A holiday provided temporary relief, but returning to the same conditions reset the burnout clock within weeks. Lasting recovery required identifying what she couldn't control, reducing felt responsibility for others, and making structural changes — not just taking time off.
The core insight: a holiday treats the symptom; understanding the underlying "shoulds" and fear drivers treats the cause.
What burnout actually is
- Not a clinical diagnosis — not in the DSM — but a real, distinct experience
- Emotional, psychological, and physical depletion that produces apathy and loss of motivation
- Different from tiredness: cousins with anxiety, depression, exhaustion — but burnout is always a slow burn
- Commonly described in workplace and caregiving contexts; now applicable to any life domain
- Early signals arrive long before the person becomes aware — often ignored for years, not just months
Warning signs that get ignored
- Intrusive fantasies about escaping pressure without real consequences (the "hit by a bus fantasy")

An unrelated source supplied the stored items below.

/-- TASK_COMPLETE (R94): the last row of a task has been delivered, and its fused drain kernel has reduced every row: the strand
completes, and a sampled tile can be judged (R175). -/
def execTaskComplete (facet pidx : Nat) (s : State) : Host.Outcome State Fault Refusal :=
  let find := ((s.facet facet).live pidx).findSome? fun t => (s.tileOf t).bind fun d =>
    if partRows d.mode ≤ t.next then some (t, d) else none
  match find with
  | none => .next s
  | some (t, d) =>
    let x := s.facet facet
    let g := facet / 40
    let l := s.loupe g
    let ready := d.fused == 0 || (List.range (partRows d.mode)).all fun r => t.stats.contains r
    let s1 := s.setFacet facet { x with tasks := x.tasks.filter fun q => !(q.id == t.id && q.ra == t.ra) }
    let s2 := s1.setLoupe g { l with queue := l.queue.map fun q =>
      if q.id = t.id ∧ q.ra = t.ra then
        { q with ready := true, scales := t.scales.getD [], ea := t.ea, eb := t.eb, ys := t.ys } else q }
    let (k, s3) := s2.draw
    let s4 := (s3.bump .fct facet 0x68 1).bump64 .fct facet 0x60 (Config.freeNat k)
    guarded ready s (s4.completeStrand t.ra t.id)

/-! ## Repair and the pilot test (R104 to R108) -/

/-- A spare-row map is valid (R104). -/
def mapValid (spare : Word) : Bool :=
  let b0 := bits spare 0 7
  let b1 := bits spare 8 7
  (b0 == 0x7F || decide (b0 ≤ 65)) && (b1 == 0x7F || decide (b1 ≤ 65)) &&
    (b0 == 0x7F || b1 == 0x7F || decide (b0 < b1))

/-- The physical row of logical row `i` under a map. -/
def physRow (spare : Word) (i : Nat) : Nat :=
  (((List.range 66).filter fun r => r != bits spare 0 7 && r != bits spare 8 7)[i]?).getD 0

/-- The delay written for a physical row. -/
def rowDelay (dly : List Word) (r : Nat) : Nat := bits ((dly[r / 16]?).getD 0) (2 * (r % 16)) 2

/-- The delays in force. -/
def State.delays (s : State) (f : Nat) : List Word := (List.range 5).map fun k => s.reg .fct f (0x24 + 4 * k)

/-- Mapped physical rows whose delay does not align them (R105): four diagonal cells of each fail in every pass (R106). -/
def misaligned (spare : Word) (dly : List Word) : List Nat :=
  (List.range 64).filterMap fun i =>
    let r := physRow spare i
    if rowDelay dly r = r - i then none else some r

/-- PILOT_DONE (R106, R107): the test finishes under the map and delays in force at its start. `firstBad` is the lowest physical row in
which a defect of the silicon made an output mismatch (0x7F for none) and `badCount` how many such outputs the worst pass held. -/
def execPilotDone (facet firstBad badCount : Nat) (s : State) : Host.Outcome State Fault Refusal :=
  let x := s.facet facet
  match x.pilot with
  | none => .next s
  | some (spare, dly, touched) =>
    let s1 := s.setFacet facet { x with pilot := none }
    let wrong := misaligned spare dly
    let count := min 4096 (4 * wrong.length + badCount)
    let first := min 0x7F (wrong.foldl min firstBad)
    let put (pass maperr : Bool) (f n : Nat) : State :=
      s1.setReg .fct facet 0x44 (BitVec.ofNat 32 (2 ^ 31 + b2n pass * 2 ^ 30 + b2n maperr * 2 ^ 29 + f * 2 ^ 16 + n))
    .next (if mapValid spare then
        if count = 0 then put (!touched) false 0x7F 0
        else (put false false first count).raiseCtx 0x0203 facet 0 {} []
      else (put false true 0x7F 0).raiseCtx 0x0203 facet 0 {} [])

end Sys2Proof.Machine
end

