/-- ROOT_REFRESH (R249): in a refresh step, after the tensor's statistics updates, the Inlet stages one side for its NS_ITER kernel, the
strand `id`. -/
def execRootRefresh (id : Nat) (s : State) : Host.Outcome State Fault Refusal :=
  match s.prog, s.step.att, (s.strand? id).map Strand.kind with
  | some p, some a, some (StrandKind.nsIter d) =>
    match (updateOf p d.tensor).map fun x => forDie x d.die with
    | some e =>
      let n := preSide e
      let m := s.matrix (preAt (tarnAddr e.stat) n d.block + if d.right then 4 * n * n else 0) n false
      let c := s.physCluster d.cluster
      let at' := poolAddr c d.stage
      let put := match stageRoot m n e.epsd with
        | none => { s with inl := { s.inl with staged := s.inl.staged ++ [(id, true)] } }
        | some (x, y, z) =>
          let t := s.putWords at' ((x ++ y ++ z).flatMap fun r => r)
          { t with inl := { t.inl with staged := t.inl.staged ++ [(id, false)] } }
      let lines := s.strandLines (preAt (tarnAddr e.stat) n d.block + if d.right then 4 * n * n else 0) (4 * n * n)
      guarded (s.refreshStep d.die a.step && s.preDone e d.die && !s.stops p a (some e.layer) && !s.inl.staged.any fun x => x.1 == id) s
        (s.strandIO false 2 lines [] put)
    | none => .next s
  | _, _, _ => .next s

/-- One Newton–Schulz iteration on X and M (R249). -/
def nsStep (x m : List (List Word)) : List (List Word) × List (List Word) :=
  let five : Word := 0x40A00000
  let t := (m.zipIdx).map fun r => (r.1.zipIdx).map fun v =>
    fMul (fSub (if v.2 = r.2 then five else 0) v.1) 0x3E800000
  let t2 := matMul t t
  (matMul x t, matMul (matMul t2 t2) m)

/-- Every entry of I - M is at most 2^-tol in magnitude; false with a non-finite entry. -/
def nsDone (m : List (List Word)) (tol : Nat) : Bool :=
  (m.zipIdx).all fun r => (r.1.zipIdx).all fun v =>
    let d := fSub (if v.2 = r.2 then fOne else 0) v.1
    !notFinite d && decide (magBits d ≤ (pow2W (-(tol : Int))).toNat)

/-- The iteration of R249: the root, where it is accepted. -/
def nsLoop (tol : Nat) : Nat → List (List Word) → List (List Word) → Option (List (List Word))
  | 0, _, _ => none
  | k + 1, x, m =>
    let (x1, m1) := nsStep x m
    if x1.any (fun r => r.any notFinite) || m1.any (fun r => r.any notFinite) then none
    else if nsDone m1 tol then some x1
    else nsLoop tol k x1 m1

/-- A block keeps a root at this refresh: counted once (R237, R249). -/
def State.keepRoot (s : State) (d : NsDesc) : State :=
  let k := (d.die, d.tensor, d.block)
  { s with inl := { s.inl with kept := if s.inl.kept.contains k then s.inl.kept else s.inl.kept ++ [k] } }

/-- ROOT_STEP and ROOT_KEPT of the header: the blocks of its own die that kept their root (R237). -/
def State.rootHeader (s : State) (d : NsDesc) (n : Nat) : State :=
  s.store (tarnAddr d.hdr + 8) (leBytes 4 n ++ leBytes 4 (s.inl.kept.filter fun k => k.1 == d.die && k.2.1 == d.tensor).length)

/-- What an NS_ITER kernel does: in a step without a refresh nothing; otherwise the iteration on what is staged. -/
def State.nsPass (s : State) (ra : Bool) (a : Attempt) (t : Strand) (c : Nat) (d : NsDesc) : State :=
  let done (u : State) : State := u.setCutter c { u.cutter c with kernel := some (t.id, ra, true), waiting := false }
  if !s.refreshStep d.die a.step then done s
  else match s.inl.staged.find? fun x => x.1 == t.id with
    | none => s
    | some (_, true) => done ((s.keepRoot d).rootHeader d a.step)
    | some (_, false) =>
      let n := 64 * 2 ^ d.pb
      let at' := poolAddr c d.stage
      let x0 := s.poolRows c (d.stage + 4 * n * n) n n
      let m0 := runsOf n (s.words (at' + 8 * n * n) (n * n))
      match nsLoop (s.preTol d.die) (s.preIters d.die) x0 m0 with
      | some x => done ((s.storeWords (tarnAddr d.root) (x.flatMap fun r => r)).rootHeader d a.step)
      | none =>
        let s1 := ((s.keepRoot d).rootHeader d a.step).bump .inl d.die 0x74 1
        done (s1.raiseCtx 0x0503 d.die 5 { ctxOf false a with tensor := some d.tensor }
          (leBytes 4 d.block ++ leBytes 1 (b2n d.right)))

/-- A root or a header in a U region is written only after the gate of its layer (R214). -/
def State.rootShut (s : State) (d : NsDesc) : Bool :=
  match s.prog, s.step.att with
  | some p, some a => (inPlace p (tarnAddr d.root) || inPlace p (tarnAddr d.hdr)) &&
      (updateOf p d.tensor).any fun e => gateShut p a e.layer
  | _, _ => false

/-- NS_ITER (R249). -/
def execNsIter (ra : Bool) (id : Nat) (fault : CutFault) (s : State) : Host.Outcome State Fault Refusal :=
  s.runKernel ra id fault (fun k => match k with
    | .nsIter d => !s.spanWaits (tarnAddr d.root) (4 * (64 * 2 ^ d.pb) ^ 2) && !s.writeWaits (tarnAddr d.hdr) && !s.rootShut d
    | _ => false) fun _ a t c _ u =>
    match t.kind with
    | .nsIter d =>
      let n := 64 * 2 ^ d.pb
      let spans := match u.refreshStep d.die a.step, u.inl.staged.find? fun x => x.1 == t.id with
        | true, some (_, skip) => (tarnAddr d.hdr + 8, 8) :: if skip then [] else [(tarnAddr d.root, 4 * n * n)]
        | _, _ => []
      u.strandIO ra 0 [] spans (u.nsPass ra a t c d)
    | _ => u
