/-- Every collective of lower DSEQ on the same group that this module takes part in has been issued (R310). The run-ahead's numbers lie
above all those of the open step: one of its collectives also waits for those of the open step that its own engine is still to issue, which
would not follow it. -/
def State.groupOrder (s : State) (c : Coll) : Bool :=
  [false, true].all fun ra =>
    match s.prog, s.attempt ra with
    | some p, some a =>
      (ra && !c.ra) || p.strands.all fun t => match t.kind with
        | .coll d | .hosted d =>
          !active a t || (decide (d.grp ≠ c.desc.grp) && (ra == c.ra || decide (d.eng ≠ c.die))) ||
            (ra == c.ra && decide (c.desc.pidx ≤ d.pidx)) || s.collIssued a t.id ((a.base + d.pidx) % 2 ^ 32) ||
            (match t.kind with
             | .coll _ => (s.implicitColl p ra a t).isNone
             | _ => false)
        | _ => true
    | _, _ => ra != c.ra

/-- The lowest in DSEQ order: of a list whose numbers lie close together. -/
def lowestColl : List Coll → Option Coll
  | [] => none
  | c :: t =>
    match lowestColl t with
    | some x => if (x.dseq + 2 ^ 32 - c.dseq) % 2 ^ 32 < 2 ^ 31 then some c else some x
    | none => some c

/-- The member issues a collective (R310): CE_LAST_DSEQ, credit to its senders, and its part begins. -/
def State.issueColl (s : State) (c : Coll) : State :=
  let d := c.die
  let last := (s.reg .ceEng d 0x18).toNat
  let e := s.engine d
  let gap := (c.dseq + 2 ^ 32 - last) % 2 ^ 32
  if e.issuedAny && !decide (0 < gap ∧ gap < 2 ^ 31) then
    let ctx : EvCtx := { step := some c.step, attempt := c.attempt, layer := c.desc.layer.getD 0xFFFF, ra := c.ra }
    (s.raiseCtx 0x0410 d 6 ctx (leBytes 4 c.dseq ++ leBytes 4 last)).causeIn c.ra
      ⟨6, c.desc.layer.getD 0xFFFF, (c.desc.layer.map Cut.at).getD .beforeAll, c.step, false⟩
  else
    let recorded := (List.range 4).foldl (fun n i => max n ((lookupN (s.engine i).restarts c.dseq).getD 0)) 0
    let stale := (e.early.filter fun f => s.beforeBase f.dseq).length
    let t := s.setEngine d { e with
      issuedAny := true
      active := e.active ++ [{ c with rgen := recorded }]
      waiting := e.waiting.filter fun x => x.dseq != c.dseq
      early := e.early.filter fun f => !s.beforeBase f.dseq }
    let t1 := (List.range 4).foldl (fun (u : State) i =>
      let x := u.engine i
      u.setEngine i { x with restarts := x.restarts.filter fun r => r.1 != c.dseq }) t
    ((t1.bump .ceEng d 0x48 stale).setReg .ceEng d 0x18 (BitVec.ofNat 32 c.dseq)).startPart d c.dseq

/-- A collective row: the engine of a die issues the lowest collective that is ready, where it is of this operation, and every one of
this operation that it carries moves on. -/
def State.collOpRow (s : State) (op : CollOp) (die : Nat) : State :=
  let pick (l : List Coll) : Option Coll := lowestColl (l.filter fun c => c.die == die)
  let next := match pick (s.readyColls false) with
    | some c => some c
    | none => pick (s.readyColls true)
  let t := match next with
    | some c =>
      if c.desc.op = op ∧ (s.engine die).active.length < 16 ∧ s.groupOrder c then s.issueColl c else s
    | none => s
  (((t.engine die).active.filter fun c => c.desc.op == op).map (·.dseq)).foldl (fun (u : State) q => u.pump die q) t

/-- ALL_GATHER (R313, R325). -/
def execAllGather (die : Nat) (s : State) : Host.Outcome State Fault Refusal :=
  guarded (decide (die < 4)) s (s.collOpRow .ag die)

/-- BROADCAST (R313). -/
def execBroadcast (die : Nat) (s : State) : Host.Outcome State Fault Refusal :=
  guarded (decide (die < 4)) s (s.collOpRow .bc die)

/-- REDUCE_SCATTER (R312, R313). -/
def execReduceScatter (die : Nat) (s : State) : Host.Outcome State Fault Refusal :=
  guarded (decide (die < 4)) s (s.collOpRow .rs die)

/-- ALL_REDUCE (R313, R315). -/
def execAllReduce (die : Nat) (s : State) : Host.Outcome State Fault Refusal :=
  guarded (decide (die < 4)) s (s.collOpRow .ar die)

/-! ## Hosted launches (R323, R324) -/

/-- The fields of a hosted launch after the descriptor. -/
structure Launch where
  step : Nat
  attempt : Nat
  levels : Nat
  g : Nat
  member : Nat
  zero : Nat
  leaf0 : Nat
  held : Nat
  partners : List Nat

def parseLaunch (l : List Byte) : Launch where
  step := leAt 64 4 l
  attempt := leAt 68 1 l
  levels := leAt 69 1 l
  g := leAt 70 2 l
  member := leAt 72 2 l
  zero := leAt 74 2 l
  leaf0 := leAt 76 4 l
  held := leAt 80 4 l
  partners := (List.range 10).map fun k => leAt (84 + 2 * k) 2 l

/-- A field out of range, by its offset in the payload. -/
def Launch.badField (x : Launch) : Option Nat :=
  if 10 < x.levels then some 69
  else if x.g ≠ 2 ^ x.levels then some 70
  else if x.g ≤ x.member then some 72
  else if x.zero ≠ 0 then some 74
  else none

/-- Two descriptors agree in every field of the numerics digest (R307). -/
def sameNumerics (a b : CollDesc) : Bool :=
  a.op == b.op && a.fmt == b.fmt && a.blk == b.blk && decide (a.llog = b.llog ∧ a.elems = b.elems)

/-- Why a launch is refused: the reason byte of COLL_DESC (R324, R331). -/
def State.launchFault (s : State) (x : Launch) (d : CollDesc) : Option Nat :=
  let hostedOf := s.strands.findSome? fun t => match t.kind with
    | .hosted h => if h.pidx = d.pidx then some h else none
    | _ => none
  if !(s.step.att.any fun a => decide (a.step = x.step ∧ a.number = x.attempt)) then some 0
  else match hostedOf with
    | none => some 1
    | some h =>
      if !sameNumerics h d then some 2
      else if !((List.range x.levels).all fun k => (s.route ((x.partners[k]?).getD 0xFFFF)).any fun w => !w.ports.isEmpty) then some 3
      else if (d.op == .rs || d.op == .ar) && decide (x.g * x.held ≠ (leafCount d) ∨ x.leaf0 ≠ x.member * x.held) then some 4
      else none

/-- The collective that a hosted launch describes: the ranks of partners only are known. -/
def State.hostedColl (s : State) (x : Launch) (d : CollDesc) (i : Nat) (pk : Packet) : Option Coll :=
  match s.step.att, s.strands.find? fun t => match t.kind with
      | .hosted h => decide (h.pidx = d.pidx)
      | _ => false with
  | some a, some t =>
    let rank (m : Nat) : Nat :=
      if m = x.member then s.dom.rank
      else match (List.range x.levels).find? fun k => x.member ^^^ 2 ^ k == m with
        | some k => (x.partners[k]?).getD 0xFFFF
        | none => 0xFFFF
    some { die := d.eng, id := t.id, dseq := (a.base + d.pidx) % 2 ^ 32, step := a.step, attempt := a.number, ra := false, desc := d
           ranks := (List.range x.g).map rank, me := x.member
           leaves := (List.range x.g).map fun m => (List.range x.held).map fun j => m * x.held + j
           aligned := true, packet := some (i, pk) }
  | _, _ => none

/-- COLL_LAUNCH (R324): the 64-byte descriptor is given as data (log 42). -/
def execCollLaunch (queue : Nat) (desc : CollDesc) (s : State) : Host.Outcome State Fault Refusal :=
  .next (s.runHost queue 0x0410 (lenIs 104) (inState [.loaded]) fun pk l t =>
    let x := parseLaunch l
    match x.badField with
    | some o => (t, .done stBadField o [])
    | none =>
      match t.launchFault x desc with
      | some why =>
        (t.raiseCtx 0x0413 desc.eng 6 {} (leBytes 4 desc.pidx ++ leBytes 1 why), .done stLaunchRefused why [])
      | none =>
        match t.hostedColl x desc queue pk with
        | some c =>
          let e := t.engine c.die
          (t.setEngine c.die { e with waiting := e.waiting ++ [c] }, .issued)
        | none => (t, .done stLaunchRefused 1 []))

end Sys2Proof.Machine
end

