-- ==== Sys2Proof/Certificates/Slice0/Obligations.lean ====
section
/-! DEFINITION. The statements for the provers. `answers c s p` says that command `c` ends in a next state of which `p` holds; `eventOnly s t`
that `t` differs from `s` in what raised events change and in nothing else. -/
open Sys2Proof Sys2Proof.Machine

/-- The block takes the command at the front of its queue and carries it out with the rest of the queue; on an empty queue it idles (the
model's choice, log 2). -/
def Obligations.StepRunsTheFrontCommand : Prop :=
  (∀ (s : State) (c : Instr), step { s with pending := c :: s.pending } = exec c s) ∧
  (∀ (s : State) (c : Instr) (rest : List Instr), s.pending = c :: rest → step s = exec c { s with pending := rest }) ∧
  (∀ s : State, s.pending = [] → step s = .next s)

/-- Reset: standby and the rails are off, no key is derived, CPSTATE is BOOT, nothing waits anywhere, every register word holds the reset
value of its field table, and all tables are in canonical form. -/
def Obligations.ResetState : Prop :=
  State.reset.canonical = true ∧ State.reset.pending = [] ∧ State.reset.umc.standby = false ∧ State.reset.umc.phase = .off ∧
  State.reset.sec.keys = .none ∧ State.reset.cp = .boot ∧ State.reset.prog = none ∧ State.reset.serv.model = none ∧
  State.reset.step.att = none ∧ (∀ q, State.reset.queue q = {}) ∧ (∀ i, (State.reset.stack i).trained = false) ∧
  ∀ b i o, State.reset.reg b i o = regReset (regAddr b i o)

/-- STANDBY_POWER_UP and STANDBY_LOST (R449, R488). Standby power up samples the straps and records LAST_RESET 0; the rails start where
AUTO_ON was held and the input is in range, and stay off where it was not. The supercapacitor holds the clock as R490 has it, and where
that leaves it open as the row says (the model's choice, log 97). Standby lost removes the rails; the calendar and AUTO_ON survive it, and
the status outputs are low, TRIP_N released (R485); a released pin reads high and MG_PHY_RST_N follows standby power (the model's choice,
log 74). In both the hub's registers, the queues and the keys are gone. The rows that remove the main rails (R438, R449, R450, R487):
MAIN_INPUT_FAULT records LAST_RESET 5, THERM_TRIP 3 (4 with TAMPER set), a rail or PLL failure during the sequence records none, and
MAIN_OFF makes the next MAIN_ON a full reset. In each the hub and the keys are gone; Urhild's alarms, its calendar and what is fixed at
manufacture stay. A thermal trip holds TRIP_N low (R485; how the outputs read otherwise is the model's choice, log 74). That MAIN_OFF
makes the next power-up a full reset is the model's reading (log 14). -/
def Obligations.PowerComesAndGoes : Prop :=
  ((∀ (s : State) (siteB laneSel held : Bool) (us : Nat), s.umc.standby = false → (s.clockHeld held us && s.umc.autoOn) = false →
     answers (.standbyPowerUp siteB laneSel held us) s fun t =>
       t.umc.standby = true ∧ t.umc.siteB = siteB ∧ t.umc.laneSel = laneSel ∧ t.umc.lastReset = 0 ∧ t.umc.resetDue = true ∧
       t.umc.phase = .off ∧ t.umc.autoDue = false ∧ t.umc.calUs = (if s.clockHeld held us then s.umc.calUs + us else 0) ∧ t.umc.inputMv = s.umc.inputMv ∧
       t.cp = .boot ∧ t.sec.keys = .none ∧ t.prog = none ∧ t.queues = [] ∧ t.mem = [] ∧
       t.part = s.part ∧ t.pending = s.pending ∧ t.out = s.out ∧ t.us = s.us) ∧
   (∀ (s : State) (siteB laneSel : Bool) (us : Nat), s.umc.standby = false → s.umc.autoOn = true → s.umc.precharged = true →
     48000 ≤ s.umc.inputMv → s.umc.inputMv ≤ 54000 →
     answers (.standbyPowerUp siteB laneSel true us) s fun t =>
       t.umc.standby = true ∧ t.umc.siteB = siteB ∧ t.umc.laneSel = laneSel ∧ t.umc.lastReset = 0 ∧ t.umc.phase = .rails ∧ t.umc.autoDue = false ∧
       t.umc.calUs = s.umc.calUs + us ∧ t.cp = .boot ∧ t.sec.keys = .none ∧ t.part = s.part ∧ t.pending = s.pending) ∧
   (∀ s : State, s.umc.standby = true →
     answers .standbyLost s fun t =>
       t.umc.standby = false ∧ t.umc.phase = .off ∧ t.umc.calUs = s.umc.calUs ∧ t.umc.calValid = s.umc.calValid ∧
       t.umc.autoOn = s.umc.autoOn ∧ t.umc.inputMv = s.umc.inputMv ∧ t.umc.alarms = [] ∧ t.cp = .boot ∧ t.sec.keys = .none ∧
       t.statusPins = ⟨false, false, true, false, false⟩ ∧
       t.prog = none ∧ t.queues = [] ∧ t.regs = [] ∧ t.mem = [] ∧
       t.part = s.part ∧ t.pending = s.pending ∧ t.out = s.out ∧ t.us = s.us)) ∧
  (let gone (s t : State) : Prop :=
     t.umc.phase = .off ∧ t.cp = .boot ∧ t.sec.keys = .none ∧ t.prog = none ∧ t.mem = [] ∧ t.step.att = none ∧
     (∀ q, q < 16 → t.queue q = {}) ∧ t.umc.alarms = s.umc.alarms ∧ t.umc.calUs = s.umc.calUs ∧ t.umc.tamper = s.umc.tamper ∧
     t.umc.standby = s.umc.standby ∧ t.part = s.part ∧ t.pending = s.pending ∧ t.out = s.out ∧ t.us = s.us
   (∀ (s : State) (mv : Nat), s.mainOn = true → (mv < 44000 ∨ 57000 < mv) →
     answers (.mainInputFault mv) s fun t => gone s t ∧ t.umc.lastReset = 5 ∧ t.umc.inputMv = mv) ∧
   (∀ (s : State) (n : Nat), s.umc.phase = .rails → s.umc.warm = false →
     answers (.railPowerGoodTimeout n) s fun t => gone s t ∧ t.umc.lastReset = s.umc.lastReset) ∧
   (∀ s : State, s.mainOn = true → (∀ i, i < 8 → (s.stack i).trained = false) →
     answers .pllLockFailure s fun t => gone s t ∧ t.umc.lastReset = s.umc.lastReset) ∧
   (∀ s : State, s.umc.standby = true → s.mainOn = true →
     answers (.mainOff false) s fun t => gone s t ∧ t.umc.offByCommand = true) ∧
   (∀ (s : State) (x : TempSensor) (c : Int), s.mainOn = true → sensorOk x = true → (if isTarn x then 105 else 115) ≤ c →
     answers (.thermTrip x c) s fun t =>
       gone s t ∧ t.umc.trip = true ∧ t.umc.lastReset = (if s.umc.tamper then 4 else 3) ∧
       t.umc.tripSensor = some (sensorNo x, c.toNat) ∧ t.statusPins = ⟨s.umc.standby, false, false, false, s.umc.standby⟩))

- Daily internal arguments about calling in sick — exhausting in themselves
- Feeling like you're "running through quicksand": effort without progress
- Making decisions from fear rather than values
- Worrying persistently about things outside your control
Why holidays aren't enough
- A complete digital switch-off can produce rapid relief — but it removes responsibility temporarily, not structurally
- Returning to the same environment reinstates the same triggers within weeks
- The relief confirms the conditions were the problem, not the person's resilience
- A holiday is "a powerful band-aid" — it doesn't address the underlying drivers
The role of fear and identity
- Amantha's core fear: Inventium collapsing and taking part of her identity with it
- The fear was irrational but felt real — classic fear-based thinking
- Drilling down the fear to its logical conclusion ("what then?") revealed it was survivable
- Burnout often carries an existential dimension: questioning what you're doing, why, and for whom
- Unexamined "shoulds" — about growth, team size, ambition — compound the pressure
Tactics for recovery and prevention
- Identify what you can't control — stop spending mental energy on it
- Limit felt responsibility — distinguish between being impactful and being solely responsible for others' emotions and behaviour
- Audit depleting relationships — people who drain your tank are a cumulative burnout factor; reduce exposure where possible
- Physical path-walking exercise: literally walk down a path imagining one scenario in full sensory detail, then return and walk a different path for the alternative — based on chair work / gestalt therapy principles
- This physical movement dislodges fixed thinking and lets each internal "part" speak clearly
- Awareness is a first step, not an action — build the muscle of catching uncontrollable worries before acting on them
Physical signals worth taking seriously
- Frequent illness indicates immune system strain
- Gut issues are common — the brain-gut connection means emotional stress shows up physically
- Audible gut sounds in therapy sessions are not unusual — the body speaks before the mind admits the problem
- Autoimmune presentations often correlate with sustained emotional depletion
On ambition and "more"
- Cultural and family norms push toward always wanting bigger roles, larger teams, more growth
- Not everyone wants more — and owning that without apology is underused
- The useful question: what are the values, fears, and unmet needs driving the pursuit of "more"?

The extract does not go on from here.